* Work request: With both ends included, repeat exactly the lines of the entries below from the one containing "(hpos : s.seq.egress = .begin_" down to the one containing "egressSend code s = .next", and no others.

* Records drawn from a dataset:
theorem sockSend_fatal {rest : List SendResult} (hq : s.ports.sockSend = .fatal :: rest) (bytes : List Byte) :
    sockSend bytes s = (.fatal, s.setPorts { s.ports with sockSend := rest }) := by
  rw [sockSend, hq]

theorem ifSend_fatal {rest : List SendResult} (hq : s.ports.ifSend = .fatal :: rest) (bytes : List Byte) :
    ifSend bytes s = (.fatal, s.setPorts { s.ports with ifSend := rest }) := by
  rw [ifSend, hq]

/-- Every SOCK_SEND to come answers Ok; an empty queue is Ok (R251, log 13). -/
def SocketOk (s : State) : Prop := ∀ r ∈ s.ports.sockSend, r = .ok

theorem sockSend_ok (h : SocketOk s) (bytes : List Byte) :
    sockSend bytes s = (.ok, s.setPorts { s.ports with
      sockSend := s.ports.sockSend.drop 1, sent := s.ports.sent ++ [bytes] }) := by
  rw [SocketOk] at h
  rw [sockSend]
  cases hq : s.ports.sockSend with
  | nil => simp [hq]
  | cons r rest =>
    rw [hq, List.forall_mem_cons] at h
    obtain ⟨rfl, -⟩ := h
    rfl

/-! ### The turns of both directions -/

/-- FRAG_OUT holds the fragment that SEQ reads (R46, R258). -/
theorem State.memRead_fragment (hlen : s.fragOutLen ≤ Config.stagingSize) :
    s.memRead .fragOut 0 s.fragOutLen = some s.fragment :=
  State.memRead_eq (by rw [Nat.zero_add]; exact hlen)

theorem egressTurn_top (hr : s.run = .running) (hpos : s.seq.egress = .top) : egressTurn s = egressTop s := by
  rw [egressTurn, hr, hpos]

theorem egressTurn_label {len : Nat} (hr : s.run = .running) (hpos : s.seq.egress = .label len) :
    egressTurn s = afterCommand (exec .nextLabel s) fun r s' => .next (s'.egressAt (.begin_ len r.label)) := by
  rw [egressTurn, hr, hpos]

theorem egressTurn_begin {len : Nat} {label : LabelField} (hr : s.run = .running)
    (hpos : s.seq.egress = .begin_ len label) :
    egressTurn s = afterCommand
      (exec (.beginEncap s.cfg.fragIdEgress s.cfg.protoEgress (BitVec.ofNat 32 len)
        (BitVec.ofNat 32 (egressCap s.cfg)) label) s) fun r s' => egressAfterEnc r.code s' := by
  rw [egressTurn, hr, hpos]

theorem egressTurn_continue (hr : s.run = .running) (hpos : s.seq.egress = .continue_) :
    egressTurn s = afterCommand (exec (.continueEncap (BitVec.ofNat 32 (egressCap s.cfg))) s)
      fun r s' => egressAfterEnc r.code s' := by
  rw [egressTurn, hr, hpos]

theorem egressTurn_pad_fixed {code : RespCode} (hr : s.run = .running) (hpos : s.seq.egress = .pad code)
    (hp : 0 < s.cfg.pEgress.toNat) :
    egressTurn s = afterCommand (exec (.pad s.cfg.pEgress) s) fun _ s' => .next (s'.egressAt (.send code)) := by
  rw [egressTurn, hr, hpos]
  exact if_pos hp

theorem egressTurn_pad_variable {code : RespCode} (hr : s.run = .running) (hpos : s.seq.egress = .pad code)
    (hp : ¬ 0 < s.cfg.pEgress.toNat) : egressTurn s = .next (s.egressAt (.send code)) := by
  rw [egressTurn, hr, hpos]
  exact if_neg hp

theorem egressTurn_send {code : RespCode} (hr : s.run = .running) (hpos : s.seq.egress = .send code) :
    egressTurn s = egressSend code s := by
  rw [egressTurn, hr, hpos]

theorem egressSend_ok (hlen : s.fragOutLen ≤ Config.stagingSize) (hok : SocketOk s) (code : RespCode) :
    egressSend code s = .next
      ((s.setPorts { s.ports with
          sockSend := s.ports.sockSend.drop 1, sent := s.ports.sent ++ [s.fragment] }).egressAt
        (if code = .completed then .top else .continue_)) := by
  rw [egressSend, State.memRead_fragment hlen, orStop_some, sockSend_ok hok]

theorem egressSend_fatal {rest : List SendResult} (hlen : s.fragOutLen ≤ Config.stagingSize)
    (hq : s.ports.sockSend = .fatal :: rest) (code : RespCode) :
    egressSend code s =
      .next (((s.setPorts { s.ports with sockSend := rest }).halt .ioError).egressAt .stopped) := by
  rw [egressSend, State.memRead_fragment hlen, orStop_some, sockSend_fatal hq]

theorem ingressDeliver_fatal {rest : List SendResult} {hd : BitVec 16} {len : Nat}
    (hfit : len ≤ s.memSize (handleSpace hd)) (hq : s.ports.ifSend = .fatal :: rest) :
    ingressDeliver hd len s =
      .next (((s.setPorts { s.ports with ifSend := rest }).halt .ioError).ingressAt .stopped) := by
  rw [ingressDeliver, State.memRead_eq (by rw [Nat.zero_add]; exact hfit), orStop_some, ifSend_fatal hq]

theorem ingressTurn_boot {left : Nat} (hr : s.run = .running) (hpos : s.seq.ingress = .boot (left + 1)) :
    ingressTurn s = afterCommand (exec (.provision s.cfg.b) s) fun _ s' => .next (s'.ingressAt (.boot left)) := by
  rw [ingressTurn, hr, hpos]

/-! ### The start of an iteration -/

theorem exec_shutdown_running (hr : s.run = .running) :
    exec .shutdown s = .next ((s.halt .ok).setRsp { code := .ok }) := by
  rw [exec, execShutdown, hr, respond_eq]

theorem egressTop_shutdown (hr : s.run = .running) (hreq : s.seq.shutdownReq = true) :
    egressTop s = .next (((s.halt .ok).setRsp { code := .ok }).egressAt .stopped) := by
  rw [egressTop, if_pos hreq, exec_shutdown_running hr, afterCommand_of_next]

theorem ingressTop_shutdown (hr : s.run = .running) (hreq : s.seq.shutdownReq = true) :
    ingressTop s = .next (((s.halt .ok).setRsp { code := .ok }).ingressAt .stopped) := by
  rw [ingressTop, if_pos hreq, exec_shutdown_running hr, afterCommand_of_next]

theorem egressTop_timeout (hreq : s.seq.shutdownReq = false)
    (h : ifRecv s.cfg.b.toNat s = (.timeout, t)) : egressTop s = .next t := by
  rw [egressTop, hreq, if_neg Bool.false_ne_true, h]

theorem ingressTop_timeout (hreq : s.seq.shutdownReq = false)
    (h : sockRecv (rxBound s.cfg) s = (.timeout, t)) : ingressTop s = .next t := by
  rw [ingressTop, hreq, if_neg Bool.false_ne_true, h]

theorem egressTop_fatal (hreq : s.seq.shutdownReq = false)
    (h : ifRecv s.cfg.b.toNat s = (.fatal, t)) :
    egressTop s = .next ((t.halt .ioError).egressAt .stopped) := by
  rw [egressTop, hreq, if_neg Bool.false_ne_true, h]

theorem ingressTop_fatal (hreq : s.seq.shutdownReq = false)
    (h : sockRecv (rxBound s.cfg) s = (.fatal, t)) :
    ingressTop s = .next ((t.halt .ioError).ingressAt .stopped) := by
  rw [ingressTop, hreq, if_neg Bool.false_ne_true, h]

/-- The frame is put into PDU_IN, as much of it as PDU_IN holds (R258). -/
theorem egressTop_data {frame : List Byte} {rest : List RecvResult} (hreq : s.seq.shutdownReq = false)
    (hq : s.ports.ifRecv = .data frame :: rest) :
    egressTop s = .next
      (((s.setMem .pduIn (s.pduIn.write 0 ((frameBytes s.cfg.b.toNat frame).take Config.maxPdu))).setPorts
        { s.ports with ifRecv := rest }).egressAt (.label (frameBytes s.cfg.b.toNat frame).length)) := by
  have hfit : 0 + ((frameBytes s.cfg.b.toNat frame).take 65535).length ≤
      (s.setPorts { s.ports with ifRecv := rest }).memSize .pduIn := by
    rw [Nat.zero_add]; exact List.length_take_le _ _
  rw [egressTop, hreq, if_neg Bool.false_ne_true, ifRecv_data hq]
  dsimp only
  rw [State.memWrite_eq hfit, orStop_some]
  rfl

/-! ### Halting by a turn (R262, R300) -/

/-- Taking a result from a port is no part of what a halt leaves. -/
theorem HaltedBy.of_setPorts {p : Ports} (h : HaltedBy c (s.setPorts p) t) : HaltedBy c s t :=
  { h with bytes := fun sp a => (h.bytes sp a).trans (State.setPorts_readByte ..) }

theorem HaltedBy.egressAt (h : HaltedBy c s t) (pos : EgressPos) : HaltedBy c s (t.egressAt pos) :=
  { h with bytes := fun sp a => (State.egressAt_readByte ..).trans (h.bytes sp a) }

* Completed task:
    (hpos : s.seq.egress = .begin_ len label) :
    egressTurn s = afterCommand
      (exec (.beginEncap s.cfg.fragIdEgress s.cfg.protoEgress (BitVec.ofNat 32 len)
        (BitVec.ofNat 32 (egressCap s.cfg)) label) s) fun r s' => egressAfterEnc r.code s' := by
  rw [egressTurn, hr, hpos]

theorem egressTurn_continue (hr : s.run = .running) (hpos : s.seq.egress = .continue_) :
    egressTurn s = afterCommand (exec (.continueEncap (BitVec.ofNat 32 (egressCap s.cfg))) s)
      fun r s' => egressAfterEnc r.code s' := by
  rw [egressTurn, hr, hpos]

theorem egressTurn_pad_fixed {code : RespCode} (hr : s.run = .running) (hpos : s.seq.egress = .pad code)
    (hp : 0 < s.cfg.pEgress.toNat) :
    egressTurn s = afterCommand (exec (.pad s.cfg.pEgress) s) fun _ s' => .next (s'.egressAt (.send code)) := by
  rw [egressTurn, hr, hpos]
  exact if_pos hp

theorem egressTurn_pad_variable {code : RespCode} (hr : s.run = .running) (hpos : s.seq.egress = .pad code)
    (hp : ¬ 0 < s.cfg.pEgress.toNat) : egressTurn s = .next (s.egressAt (.send code)) := by
  rw [egressTurn, hr, hpos]
  exact if_neg hp

theorem egressTurn_send {code : RespCode} (hr : s.run = .running) (hpos : s.seq.egress = .send code) :
    egressTurn s = egressSend code s := by
  rw [egressTurn, hr, hpos]

theorem egressSend_ok (hlen : s.fragOutLen ≤ Config.stagingSize) (hok : SocketOk s) (code : RespCode) :
    egressSend code s = .next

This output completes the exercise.